● **WHAT YOU HAVE TO DO**
Your task is to repeat exactly the lines below between the line holding "(wakeFor s kind c).MemoryOk := by" and the line holding "(cleanReserved s).MemoryOk := by", inclusive, and only those.

[DATA RECORDS Boundary: Start]

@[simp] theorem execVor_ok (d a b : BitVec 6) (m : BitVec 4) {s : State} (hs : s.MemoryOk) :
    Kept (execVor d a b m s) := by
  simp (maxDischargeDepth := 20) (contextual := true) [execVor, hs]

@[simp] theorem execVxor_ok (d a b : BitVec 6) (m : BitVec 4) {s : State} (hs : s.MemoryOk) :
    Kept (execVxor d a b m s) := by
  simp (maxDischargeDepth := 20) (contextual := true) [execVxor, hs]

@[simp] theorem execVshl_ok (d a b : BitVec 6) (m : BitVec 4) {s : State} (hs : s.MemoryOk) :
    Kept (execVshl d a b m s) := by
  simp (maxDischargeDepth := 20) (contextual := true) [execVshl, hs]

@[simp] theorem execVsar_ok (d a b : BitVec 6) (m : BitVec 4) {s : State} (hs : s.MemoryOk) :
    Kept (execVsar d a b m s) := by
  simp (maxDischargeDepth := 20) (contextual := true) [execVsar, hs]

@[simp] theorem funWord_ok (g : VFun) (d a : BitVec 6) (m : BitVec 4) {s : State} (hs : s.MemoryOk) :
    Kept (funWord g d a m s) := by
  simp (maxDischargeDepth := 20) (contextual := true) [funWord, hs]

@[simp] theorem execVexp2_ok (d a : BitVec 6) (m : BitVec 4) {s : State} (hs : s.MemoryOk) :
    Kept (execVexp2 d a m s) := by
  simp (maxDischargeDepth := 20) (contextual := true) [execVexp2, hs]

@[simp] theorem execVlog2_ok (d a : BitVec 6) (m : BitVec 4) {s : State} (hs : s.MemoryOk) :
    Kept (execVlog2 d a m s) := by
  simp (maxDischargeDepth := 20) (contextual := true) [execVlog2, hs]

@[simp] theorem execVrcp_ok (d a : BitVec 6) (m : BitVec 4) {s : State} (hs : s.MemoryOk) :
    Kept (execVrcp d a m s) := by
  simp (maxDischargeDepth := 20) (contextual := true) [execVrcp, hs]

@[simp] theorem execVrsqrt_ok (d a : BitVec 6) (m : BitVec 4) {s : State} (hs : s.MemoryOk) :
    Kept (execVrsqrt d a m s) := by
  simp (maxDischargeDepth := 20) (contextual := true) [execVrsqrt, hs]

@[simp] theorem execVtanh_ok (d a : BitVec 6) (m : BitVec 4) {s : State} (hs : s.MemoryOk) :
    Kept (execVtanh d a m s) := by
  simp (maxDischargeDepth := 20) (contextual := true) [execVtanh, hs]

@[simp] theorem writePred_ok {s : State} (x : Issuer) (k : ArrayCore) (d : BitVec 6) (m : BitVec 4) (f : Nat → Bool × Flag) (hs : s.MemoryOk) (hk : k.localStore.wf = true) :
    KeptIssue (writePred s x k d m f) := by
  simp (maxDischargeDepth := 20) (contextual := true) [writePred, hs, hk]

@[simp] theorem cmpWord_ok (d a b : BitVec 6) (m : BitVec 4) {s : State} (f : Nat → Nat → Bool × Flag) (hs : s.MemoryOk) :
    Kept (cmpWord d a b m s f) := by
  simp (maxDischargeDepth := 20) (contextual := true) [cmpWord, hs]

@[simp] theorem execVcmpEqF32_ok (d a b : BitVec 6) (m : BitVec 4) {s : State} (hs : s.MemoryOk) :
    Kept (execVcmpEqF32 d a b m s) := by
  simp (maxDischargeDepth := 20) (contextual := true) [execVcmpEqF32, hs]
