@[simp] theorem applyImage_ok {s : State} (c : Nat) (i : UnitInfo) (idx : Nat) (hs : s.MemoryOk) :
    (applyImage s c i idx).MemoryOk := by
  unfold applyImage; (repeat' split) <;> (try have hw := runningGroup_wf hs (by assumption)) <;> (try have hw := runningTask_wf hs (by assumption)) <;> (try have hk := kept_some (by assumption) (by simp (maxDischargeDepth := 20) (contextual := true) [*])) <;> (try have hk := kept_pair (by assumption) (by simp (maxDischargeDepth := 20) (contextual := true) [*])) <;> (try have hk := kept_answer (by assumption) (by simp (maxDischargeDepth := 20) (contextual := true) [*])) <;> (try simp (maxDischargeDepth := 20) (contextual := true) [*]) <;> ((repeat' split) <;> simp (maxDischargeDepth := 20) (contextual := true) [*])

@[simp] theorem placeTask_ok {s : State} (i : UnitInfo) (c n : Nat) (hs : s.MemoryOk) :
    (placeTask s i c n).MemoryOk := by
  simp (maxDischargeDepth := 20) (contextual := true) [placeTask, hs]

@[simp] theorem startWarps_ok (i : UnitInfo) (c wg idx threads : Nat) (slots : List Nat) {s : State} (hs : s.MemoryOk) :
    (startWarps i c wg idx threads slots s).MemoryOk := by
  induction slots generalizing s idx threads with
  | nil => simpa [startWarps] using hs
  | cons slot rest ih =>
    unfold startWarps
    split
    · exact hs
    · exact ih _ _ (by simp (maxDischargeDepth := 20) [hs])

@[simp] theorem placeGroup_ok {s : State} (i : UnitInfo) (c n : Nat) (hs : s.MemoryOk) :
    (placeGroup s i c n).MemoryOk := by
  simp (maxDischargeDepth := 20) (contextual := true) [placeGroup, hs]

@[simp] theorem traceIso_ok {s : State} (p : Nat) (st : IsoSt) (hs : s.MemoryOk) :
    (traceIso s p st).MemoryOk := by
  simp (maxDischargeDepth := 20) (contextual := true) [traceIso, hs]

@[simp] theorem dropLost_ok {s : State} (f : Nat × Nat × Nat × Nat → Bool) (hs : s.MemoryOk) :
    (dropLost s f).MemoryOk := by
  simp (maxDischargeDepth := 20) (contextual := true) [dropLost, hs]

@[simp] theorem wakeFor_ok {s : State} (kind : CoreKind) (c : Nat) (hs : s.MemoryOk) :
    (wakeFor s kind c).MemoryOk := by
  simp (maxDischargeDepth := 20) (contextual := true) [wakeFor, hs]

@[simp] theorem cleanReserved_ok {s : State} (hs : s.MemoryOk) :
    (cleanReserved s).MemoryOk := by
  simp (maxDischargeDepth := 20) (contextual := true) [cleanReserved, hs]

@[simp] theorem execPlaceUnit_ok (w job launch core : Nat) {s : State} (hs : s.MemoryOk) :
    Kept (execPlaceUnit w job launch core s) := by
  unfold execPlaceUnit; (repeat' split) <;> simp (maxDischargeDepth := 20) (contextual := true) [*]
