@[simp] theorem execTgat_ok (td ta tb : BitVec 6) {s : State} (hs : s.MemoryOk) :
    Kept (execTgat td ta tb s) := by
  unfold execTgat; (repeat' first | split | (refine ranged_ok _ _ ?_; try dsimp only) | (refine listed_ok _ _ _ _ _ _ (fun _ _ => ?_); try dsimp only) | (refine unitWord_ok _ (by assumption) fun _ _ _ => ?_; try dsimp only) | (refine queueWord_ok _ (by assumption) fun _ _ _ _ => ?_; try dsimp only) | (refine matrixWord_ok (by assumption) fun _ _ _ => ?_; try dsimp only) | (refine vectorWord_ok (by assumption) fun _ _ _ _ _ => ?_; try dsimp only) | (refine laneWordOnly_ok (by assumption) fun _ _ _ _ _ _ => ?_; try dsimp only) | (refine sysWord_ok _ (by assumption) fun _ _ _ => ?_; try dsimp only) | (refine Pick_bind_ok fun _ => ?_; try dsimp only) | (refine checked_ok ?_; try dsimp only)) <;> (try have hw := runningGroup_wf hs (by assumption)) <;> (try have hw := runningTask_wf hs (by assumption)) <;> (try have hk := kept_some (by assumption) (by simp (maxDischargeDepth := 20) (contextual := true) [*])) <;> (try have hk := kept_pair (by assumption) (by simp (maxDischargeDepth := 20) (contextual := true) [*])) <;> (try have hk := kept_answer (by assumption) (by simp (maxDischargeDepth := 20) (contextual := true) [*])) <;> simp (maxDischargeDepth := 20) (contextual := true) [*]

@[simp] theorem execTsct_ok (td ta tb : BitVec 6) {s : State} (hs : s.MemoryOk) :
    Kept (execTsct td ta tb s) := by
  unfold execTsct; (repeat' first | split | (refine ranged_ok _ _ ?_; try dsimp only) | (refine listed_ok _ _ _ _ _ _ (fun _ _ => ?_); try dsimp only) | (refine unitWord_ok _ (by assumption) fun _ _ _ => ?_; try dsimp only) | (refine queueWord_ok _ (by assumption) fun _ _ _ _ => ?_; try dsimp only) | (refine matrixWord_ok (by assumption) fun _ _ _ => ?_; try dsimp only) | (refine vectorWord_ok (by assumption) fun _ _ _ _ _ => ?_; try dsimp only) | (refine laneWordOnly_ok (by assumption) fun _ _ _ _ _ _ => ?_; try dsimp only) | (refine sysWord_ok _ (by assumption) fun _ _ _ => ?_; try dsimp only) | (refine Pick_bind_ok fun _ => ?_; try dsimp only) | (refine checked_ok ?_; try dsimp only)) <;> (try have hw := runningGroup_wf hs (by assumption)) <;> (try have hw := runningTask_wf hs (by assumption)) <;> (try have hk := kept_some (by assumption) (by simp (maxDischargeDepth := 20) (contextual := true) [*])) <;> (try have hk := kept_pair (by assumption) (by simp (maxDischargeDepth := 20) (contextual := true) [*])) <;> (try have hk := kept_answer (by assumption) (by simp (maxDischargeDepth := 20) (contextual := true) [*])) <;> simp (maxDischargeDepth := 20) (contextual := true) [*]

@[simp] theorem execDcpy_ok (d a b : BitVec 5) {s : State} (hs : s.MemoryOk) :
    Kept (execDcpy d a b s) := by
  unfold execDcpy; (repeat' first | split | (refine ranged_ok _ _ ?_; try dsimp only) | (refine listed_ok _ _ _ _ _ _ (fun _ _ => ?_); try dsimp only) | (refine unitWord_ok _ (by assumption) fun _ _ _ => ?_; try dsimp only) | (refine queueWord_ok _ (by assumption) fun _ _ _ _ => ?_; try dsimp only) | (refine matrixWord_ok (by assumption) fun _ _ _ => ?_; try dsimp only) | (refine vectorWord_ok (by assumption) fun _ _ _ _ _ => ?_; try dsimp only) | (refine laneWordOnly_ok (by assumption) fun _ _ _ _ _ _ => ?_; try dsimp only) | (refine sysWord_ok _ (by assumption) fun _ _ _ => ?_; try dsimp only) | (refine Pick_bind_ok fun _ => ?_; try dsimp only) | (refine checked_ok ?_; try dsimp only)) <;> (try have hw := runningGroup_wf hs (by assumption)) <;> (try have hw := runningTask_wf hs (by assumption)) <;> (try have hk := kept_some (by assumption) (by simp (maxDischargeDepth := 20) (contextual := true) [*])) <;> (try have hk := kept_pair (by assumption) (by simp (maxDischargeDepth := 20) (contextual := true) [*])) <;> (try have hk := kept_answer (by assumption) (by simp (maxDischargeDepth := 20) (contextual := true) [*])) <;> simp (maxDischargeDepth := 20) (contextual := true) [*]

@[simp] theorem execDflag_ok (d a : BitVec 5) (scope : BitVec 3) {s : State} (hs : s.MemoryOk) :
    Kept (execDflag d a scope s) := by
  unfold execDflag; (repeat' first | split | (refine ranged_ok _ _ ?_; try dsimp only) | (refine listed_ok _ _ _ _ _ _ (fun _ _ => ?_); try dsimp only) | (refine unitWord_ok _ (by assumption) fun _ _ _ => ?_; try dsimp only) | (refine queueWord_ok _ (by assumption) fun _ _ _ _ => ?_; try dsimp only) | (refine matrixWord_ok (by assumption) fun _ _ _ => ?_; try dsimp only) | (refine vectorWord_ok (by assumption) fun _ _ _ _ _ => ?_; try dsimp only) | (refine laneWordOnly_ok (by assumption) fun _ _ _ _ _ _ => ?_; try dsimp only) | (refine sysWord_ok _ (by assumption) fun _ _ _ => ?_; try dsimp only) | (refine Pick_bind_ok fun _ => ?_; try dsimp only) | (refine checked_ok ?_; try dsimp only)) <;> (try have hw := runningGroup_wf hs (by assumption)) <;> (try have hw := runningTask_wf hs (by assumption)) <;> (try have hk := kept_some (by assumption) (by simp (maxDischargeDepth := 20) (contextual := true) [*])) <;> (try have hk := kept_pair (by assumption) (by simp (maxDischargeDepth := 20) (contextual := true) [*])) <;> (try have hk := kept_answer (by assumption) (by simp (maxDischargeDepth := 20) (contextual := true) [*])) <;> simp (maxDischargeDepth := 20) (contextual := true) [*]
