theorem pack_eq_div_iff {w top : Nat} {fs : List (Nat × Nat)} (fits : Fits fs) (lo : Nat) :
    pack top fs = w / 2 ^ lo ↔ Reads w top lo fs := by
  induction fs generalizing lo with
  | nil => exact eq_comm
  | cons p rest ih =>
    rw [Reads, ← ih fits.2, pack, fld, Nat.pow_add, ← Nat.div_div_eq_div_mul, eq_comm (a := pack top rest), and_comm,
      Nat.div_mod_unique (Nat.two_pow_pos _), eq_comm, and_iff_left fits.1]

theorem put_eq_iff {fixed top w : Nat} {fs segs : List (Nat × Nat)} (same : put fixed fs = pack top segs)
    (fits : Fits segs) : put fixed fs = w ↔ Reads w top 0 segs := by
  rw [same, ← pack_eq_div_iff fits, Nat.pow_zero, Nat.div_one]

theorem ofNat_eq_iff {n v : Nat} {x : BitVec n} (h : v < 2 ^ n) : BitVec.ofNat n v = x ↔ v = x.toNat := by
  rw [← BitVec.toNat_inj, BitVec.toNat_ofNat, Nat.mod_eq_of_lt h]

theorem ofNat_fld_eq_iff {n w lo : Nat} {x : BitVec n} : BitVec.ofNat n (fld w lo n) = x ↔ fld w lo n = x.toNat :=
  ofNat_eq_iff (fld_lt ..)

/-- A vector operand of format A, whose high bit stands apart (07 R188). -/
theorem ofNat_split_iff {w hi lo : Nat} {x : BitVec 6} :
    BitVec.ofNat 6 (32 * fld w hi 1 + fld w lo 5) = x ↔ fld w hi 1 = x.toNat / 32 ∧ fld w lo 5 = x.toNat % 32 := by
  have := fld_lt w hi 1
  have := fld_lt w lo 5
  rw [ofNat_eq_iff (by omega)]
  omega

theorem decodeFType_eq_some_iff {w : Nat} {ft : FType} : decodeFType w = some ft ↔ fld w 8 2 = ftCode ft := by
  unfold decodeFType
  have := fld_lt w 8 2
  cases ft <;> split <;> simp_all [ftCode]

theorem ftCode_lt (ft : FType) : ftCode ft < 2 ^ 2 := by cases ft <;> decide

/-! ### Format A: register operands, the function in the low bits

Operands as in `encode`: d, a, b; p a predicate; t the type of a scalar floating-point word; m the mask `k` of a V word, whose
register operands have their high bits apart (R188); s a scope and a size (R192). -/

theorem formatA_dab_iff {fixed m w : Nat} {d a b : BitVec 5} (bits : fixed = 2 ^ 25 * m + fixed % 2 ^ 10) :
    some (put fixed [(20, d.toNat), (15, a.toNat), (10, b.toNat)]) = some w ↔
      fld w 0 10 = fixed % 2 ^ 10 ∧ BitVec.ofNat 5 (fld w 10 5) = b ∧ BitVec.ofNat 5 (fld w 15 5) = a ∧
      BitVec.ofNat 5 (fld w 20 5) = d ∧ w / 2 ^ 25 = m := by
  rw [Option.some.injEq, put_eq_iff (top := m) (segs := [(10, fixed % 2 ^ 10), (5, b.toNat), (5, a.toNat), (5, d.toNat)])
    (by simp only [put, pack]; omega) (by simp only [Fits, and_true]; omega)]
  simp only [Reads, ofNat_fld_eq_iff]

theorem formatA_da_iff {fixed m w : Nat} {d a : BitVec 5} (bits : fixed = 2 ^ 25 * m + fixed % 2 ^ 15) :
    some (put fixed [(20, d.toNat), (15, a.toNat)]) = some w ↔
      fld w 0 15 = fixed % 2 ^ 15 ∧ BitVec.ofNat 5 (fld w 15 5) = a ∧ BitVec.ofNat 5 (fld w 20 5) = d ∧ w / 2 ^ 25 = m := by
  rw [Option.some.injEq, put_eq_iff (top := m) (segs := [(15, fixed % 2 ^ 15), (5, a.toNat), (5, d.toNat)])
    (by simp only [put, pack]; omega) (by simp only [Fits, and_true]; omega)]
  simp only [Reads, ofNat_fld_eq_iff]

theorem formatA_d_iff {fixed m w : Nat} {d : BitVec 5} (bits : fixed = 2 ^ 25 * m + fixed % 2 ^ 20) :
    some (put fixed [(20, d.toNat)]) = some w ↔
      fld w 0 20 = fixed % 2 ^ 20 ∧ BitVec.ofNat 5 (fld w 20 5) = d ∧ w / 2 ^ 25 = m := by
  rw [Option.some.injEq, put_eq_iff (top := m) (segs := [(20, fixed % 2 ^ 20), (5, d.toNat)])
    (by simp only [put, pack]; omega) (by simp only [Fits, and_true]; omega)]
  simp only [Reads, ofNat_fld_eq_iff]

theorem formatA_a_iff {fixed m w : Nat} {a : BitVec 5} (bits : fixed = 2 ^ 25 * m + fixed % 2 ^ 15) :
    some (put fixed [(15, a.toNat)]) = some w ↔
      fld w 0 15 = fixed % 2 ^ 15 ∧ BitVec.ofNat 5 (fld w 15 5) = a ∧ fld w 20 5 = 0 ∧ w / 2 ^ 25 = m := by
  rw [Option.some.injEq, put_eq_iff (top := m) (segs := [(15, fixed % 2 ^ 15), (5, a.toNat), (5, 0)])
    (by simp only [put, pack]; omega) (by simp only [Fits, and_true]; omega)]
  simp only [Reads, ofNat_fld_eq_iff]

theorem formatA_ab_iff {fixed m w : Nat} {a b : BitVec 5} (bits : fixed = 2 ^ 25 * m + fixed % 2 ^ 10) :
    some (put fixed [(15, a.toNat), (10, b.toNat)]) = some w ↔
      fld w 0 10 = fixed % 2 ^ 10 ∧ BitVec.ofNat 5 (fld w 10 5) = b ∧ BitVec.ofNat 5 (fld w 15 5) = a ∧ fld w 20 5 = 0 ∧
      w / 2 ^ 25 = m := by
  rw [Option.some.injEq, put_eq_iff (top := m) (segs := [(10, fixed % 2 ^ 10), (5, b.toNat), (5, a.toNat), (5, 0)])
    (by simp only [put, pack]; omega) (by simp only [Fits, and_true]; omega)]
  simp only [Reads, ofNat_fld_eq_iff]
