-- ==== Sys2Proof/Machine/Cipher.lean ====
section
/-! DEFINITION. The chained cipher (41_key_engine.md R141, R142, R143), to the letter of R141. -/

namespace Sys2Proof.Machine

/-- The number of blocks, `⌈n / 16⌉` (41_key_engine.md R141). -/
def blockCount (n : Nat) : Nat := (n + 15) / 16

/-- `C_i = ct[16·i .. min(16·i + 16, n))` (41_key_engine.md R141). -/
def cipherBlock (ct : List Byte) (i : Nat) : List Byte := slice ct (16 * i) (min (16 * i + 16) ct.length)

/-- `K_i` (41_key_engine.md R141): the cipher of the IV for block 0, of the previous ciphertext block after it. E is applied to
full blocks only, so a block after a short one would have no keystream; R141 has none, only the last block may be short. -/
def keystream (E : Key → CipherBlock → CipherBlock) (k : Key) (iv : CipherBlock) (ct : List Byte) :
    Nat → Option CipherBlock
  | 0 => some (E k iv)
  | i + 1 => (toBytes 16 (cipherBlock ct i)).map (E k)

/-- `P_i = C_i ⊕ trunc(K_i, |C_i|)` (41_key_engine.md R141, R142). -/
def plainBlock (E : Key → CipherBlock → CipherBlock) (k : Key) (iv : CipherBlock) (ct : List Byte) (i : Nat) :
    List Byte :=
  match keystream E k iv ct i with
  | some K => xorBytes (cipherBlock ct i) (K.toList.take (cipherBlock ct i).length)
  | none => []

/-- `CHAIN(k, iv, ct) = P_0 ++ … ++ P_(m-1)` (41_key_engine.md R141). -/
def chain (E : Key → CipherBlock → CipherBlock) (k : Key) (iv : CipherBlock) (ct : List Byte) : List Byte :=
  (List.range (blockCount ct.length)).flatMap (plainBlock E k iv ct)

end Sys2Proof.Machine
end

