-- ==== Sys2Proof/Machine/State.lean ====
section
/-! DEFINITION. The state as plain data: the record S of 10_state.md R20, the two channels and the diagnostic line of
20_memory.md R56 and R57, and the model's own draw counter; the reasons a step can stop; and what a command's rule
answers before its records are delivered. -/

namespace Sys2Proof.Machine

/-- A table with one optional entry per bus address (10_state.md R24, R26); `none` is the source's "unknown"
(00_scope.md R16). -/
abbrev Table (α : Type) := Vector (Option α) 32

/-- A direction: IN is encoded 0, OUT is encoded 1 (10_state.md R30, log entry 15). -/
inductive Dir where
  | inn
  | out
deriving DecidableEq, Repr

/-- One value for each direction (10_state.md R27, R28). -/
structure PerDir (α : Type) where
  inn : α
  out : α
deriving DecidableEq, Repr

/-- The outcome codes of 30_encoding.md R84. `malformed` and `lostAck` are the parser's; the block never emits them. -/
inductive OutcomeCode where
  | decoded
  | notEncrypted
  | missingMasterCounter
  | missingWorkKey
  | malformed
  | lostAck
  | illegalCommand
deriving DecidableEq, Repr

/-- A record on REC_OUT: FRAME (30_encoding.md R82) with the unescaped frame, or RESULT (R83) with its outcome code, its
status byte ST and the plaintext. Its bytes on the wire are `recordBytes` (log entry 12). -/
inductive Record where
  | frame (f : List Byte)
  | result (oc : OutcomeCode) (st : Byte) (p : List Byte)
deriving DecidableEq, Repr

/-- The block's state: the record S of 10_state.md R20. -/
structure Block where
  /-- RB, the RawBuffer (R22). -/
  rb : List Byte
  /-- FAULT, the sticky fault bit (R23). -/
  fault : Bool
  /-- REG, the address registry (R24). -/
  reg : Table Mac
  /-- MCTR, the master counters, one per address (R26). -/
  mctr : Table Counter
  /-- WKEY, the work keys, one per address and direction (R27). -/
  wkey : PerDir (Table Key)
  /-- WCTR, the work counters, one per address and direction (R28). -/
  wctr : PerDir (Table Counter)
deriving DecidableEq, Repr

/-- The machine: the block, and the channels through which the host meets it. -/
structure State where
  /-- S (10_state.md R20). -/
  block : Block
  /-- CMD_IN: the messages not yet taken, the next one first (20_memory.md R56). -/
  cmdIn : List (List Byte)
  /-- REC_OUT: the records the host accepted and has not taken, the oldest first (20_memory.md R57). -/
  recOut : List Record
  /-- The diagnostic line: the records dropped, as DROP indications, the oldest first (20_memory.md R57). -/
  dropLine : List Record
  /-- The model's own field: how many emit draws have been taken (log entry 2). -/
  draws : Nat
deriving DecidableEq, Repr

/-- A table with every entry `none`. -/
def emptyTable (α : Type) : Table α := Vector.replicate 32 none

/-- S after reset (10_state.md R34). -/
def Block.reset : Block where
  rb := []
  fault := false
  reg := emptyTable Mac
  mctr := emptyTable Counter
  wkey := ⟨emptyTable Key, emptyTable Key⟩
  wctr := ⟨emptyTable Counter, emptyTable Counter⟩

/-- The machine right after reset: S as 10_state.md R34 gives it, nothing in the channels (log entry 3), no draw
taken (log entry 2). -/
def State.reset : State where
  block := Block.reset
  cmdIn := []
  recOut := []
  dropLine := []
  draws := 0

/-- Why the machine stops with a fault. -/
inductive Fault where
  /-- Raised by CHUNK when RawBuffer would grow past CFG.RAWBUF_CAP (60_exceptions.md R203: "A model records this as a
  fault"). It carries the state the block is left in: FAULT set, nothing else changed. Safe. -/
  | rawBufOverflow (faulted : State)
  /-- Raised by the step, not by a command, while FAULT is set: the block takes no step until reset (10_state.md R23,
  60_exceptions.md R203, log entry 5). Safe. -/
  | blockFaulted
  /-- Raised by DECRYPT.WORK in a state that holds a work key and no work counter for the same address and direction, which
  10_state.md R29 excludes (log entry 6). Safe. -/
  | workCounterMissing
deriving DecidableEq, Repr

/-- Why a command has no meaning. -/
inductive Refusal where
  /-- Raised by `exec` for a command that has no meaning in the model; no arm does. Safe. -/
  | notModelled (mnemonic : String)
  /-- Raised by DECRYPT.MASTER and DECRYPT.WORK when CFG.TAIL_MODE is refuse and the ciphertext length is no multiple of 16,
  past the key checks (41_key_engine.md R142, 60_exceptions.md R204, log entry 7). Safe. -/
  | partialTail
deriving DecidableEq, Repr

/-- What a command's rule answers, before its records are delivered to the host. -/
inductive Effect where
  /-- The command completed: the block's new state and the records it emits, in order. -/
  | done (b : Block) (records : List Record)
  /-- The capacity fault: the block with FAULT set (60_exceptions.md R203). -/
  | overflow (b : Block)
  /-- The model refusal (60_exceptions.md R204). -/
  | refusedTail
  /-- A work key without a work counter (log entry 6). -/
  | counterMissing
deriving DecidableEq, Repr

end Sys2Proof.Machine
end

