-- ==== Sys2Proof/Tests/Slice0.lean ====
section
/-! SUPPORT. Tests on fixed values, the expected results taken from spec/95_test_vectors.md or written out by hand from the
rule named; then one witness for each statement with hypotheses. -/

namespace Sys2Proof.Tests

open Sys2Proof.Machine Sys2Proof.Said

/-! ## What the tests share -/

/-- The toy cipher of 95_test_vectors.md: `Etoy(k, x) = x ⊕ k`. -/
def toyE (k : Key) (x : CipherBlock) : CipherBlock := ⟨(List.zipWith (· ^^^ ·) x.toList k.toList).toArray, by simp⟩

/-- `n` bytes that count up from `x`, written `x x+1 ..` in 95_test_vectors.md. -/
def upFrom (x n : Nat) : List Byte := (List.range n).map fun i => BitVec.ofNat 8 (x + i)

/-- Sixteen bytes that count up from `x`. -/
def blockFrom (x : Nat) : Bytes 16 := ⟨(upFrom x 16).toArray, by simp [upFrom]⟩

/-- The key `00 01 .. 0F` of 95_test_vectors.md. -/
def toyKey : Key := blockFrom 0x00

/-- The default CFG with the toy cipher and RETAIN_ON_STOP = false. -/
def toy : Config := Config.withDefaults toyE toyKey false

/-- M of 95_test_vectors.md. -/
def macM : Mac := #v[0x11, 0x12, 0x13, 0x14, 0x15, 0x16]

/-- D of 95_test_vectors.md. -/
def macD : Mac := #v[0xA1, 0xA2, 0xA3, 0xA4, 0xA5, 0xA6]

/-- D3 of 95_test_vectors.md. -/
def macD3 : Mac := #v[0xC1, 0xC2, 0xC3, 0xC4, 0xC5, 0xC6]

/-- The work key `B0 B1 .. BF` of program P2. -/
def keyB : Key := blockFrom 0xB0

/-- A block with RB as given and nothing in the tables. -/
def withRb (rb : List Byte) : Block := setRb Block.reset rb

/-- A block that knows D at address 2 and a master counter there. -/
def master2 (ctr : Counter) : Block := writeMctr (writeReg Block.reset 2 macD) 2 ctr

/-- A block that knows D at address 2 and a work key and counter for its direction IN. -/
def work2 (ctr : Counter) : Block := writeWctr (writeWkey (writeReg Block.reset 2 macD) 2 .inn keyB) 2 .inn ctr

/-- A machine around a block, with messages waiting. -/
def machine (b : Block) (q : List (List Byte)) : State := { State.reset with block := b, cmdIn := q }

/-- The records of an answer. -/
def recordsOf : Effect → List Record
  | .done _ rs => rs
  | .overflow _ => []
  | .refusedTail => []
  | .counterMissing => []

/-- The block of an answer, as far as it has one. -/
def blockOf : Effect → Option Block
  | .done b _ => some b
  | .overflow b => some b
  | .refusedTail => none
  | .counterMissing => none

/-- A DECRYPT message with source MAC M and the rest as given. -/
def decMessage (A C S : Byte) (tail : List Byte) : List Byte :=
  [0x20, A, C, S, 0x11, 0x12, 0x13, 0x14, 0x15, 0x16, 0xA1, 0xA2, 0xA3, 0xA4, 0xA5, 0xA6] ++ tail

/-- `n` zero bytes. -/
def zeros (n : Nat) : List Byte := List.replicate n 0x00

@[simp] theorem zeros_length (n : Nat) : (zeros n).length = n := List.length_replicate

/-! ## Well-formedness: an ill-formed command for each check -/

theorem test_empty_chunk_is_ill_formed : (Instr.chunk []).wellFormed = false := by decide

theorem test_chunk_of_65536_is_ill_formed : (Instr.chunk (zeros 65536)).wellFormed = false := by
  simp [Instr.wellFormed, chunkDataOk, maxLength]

[DATA RECORDS Boundary: End]

● **RESULT**
    (wakeFor s kind c).MemoryOk := by
  simp (maxDischargeDepth := 20) (contextual := true) [wakeFor, hs]

@[simp] theorem cleanReserved_ok {s : State} (hs : s.MemoryOk) :
    (cleanReserved s).MemoryOk := by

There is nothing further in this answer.